The problem
A faithful transcription of the entries below is required.

(Extracted data entries)
=== Section Start ===
-- ==== Sys2Proof/Machine/Step.lean ====
section
/-! DEFINITION. One step of the machine: one request and its response (spec/20_memory.md R66, spec/70_reset_and_hazards.md R343). -/

namespace Sys2Proof.Machine

/-- The unit completes the request in flight and gives its response. With no request issued it is idle (R326, log
entry 2): the step changes nothing. -/
def step (s : State) : Host.Outcome State Fault Refusal :=
  match takeRequest s with
  | none => .next s
  | some (r, t) => serve r t

/-- `s` with the request of a table word in flight (log entry 3). -/
def State.withFetchWord (s : State) (nbits w : Nat) : State :=
  putInFlight (tableRequest nbits w) s

end Sys2Proof.Machine
end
=== Section End ===
Result of the task
-- ==== Sys2Proof/Machine/Step.lean ====
section
/-! DEFINITION. One step of the machine: one request and its response (spec/20_memory.md R66, spec/70_reset_and_hazards.md R343). -/

namespace Sys2Proof.Machine

/-- The unit completes the request in flight and gives its response. With no request issued it is idle (R326, log
entry 2): the step changes nothing. -/
def step (s : State) : Host.Outcome State Fault Refusal :=
  match takeRequest s with
  | none => .next s
  | some (r, t) => serve r t

/-- `s` with the request of a table word in flight (log entry 3). -/
def State.withFetchWord (s : State) (nbits w : Nat) : State :=
  putInFlight (tableRequest nbits w) s

end Sys2Proof.Machine
end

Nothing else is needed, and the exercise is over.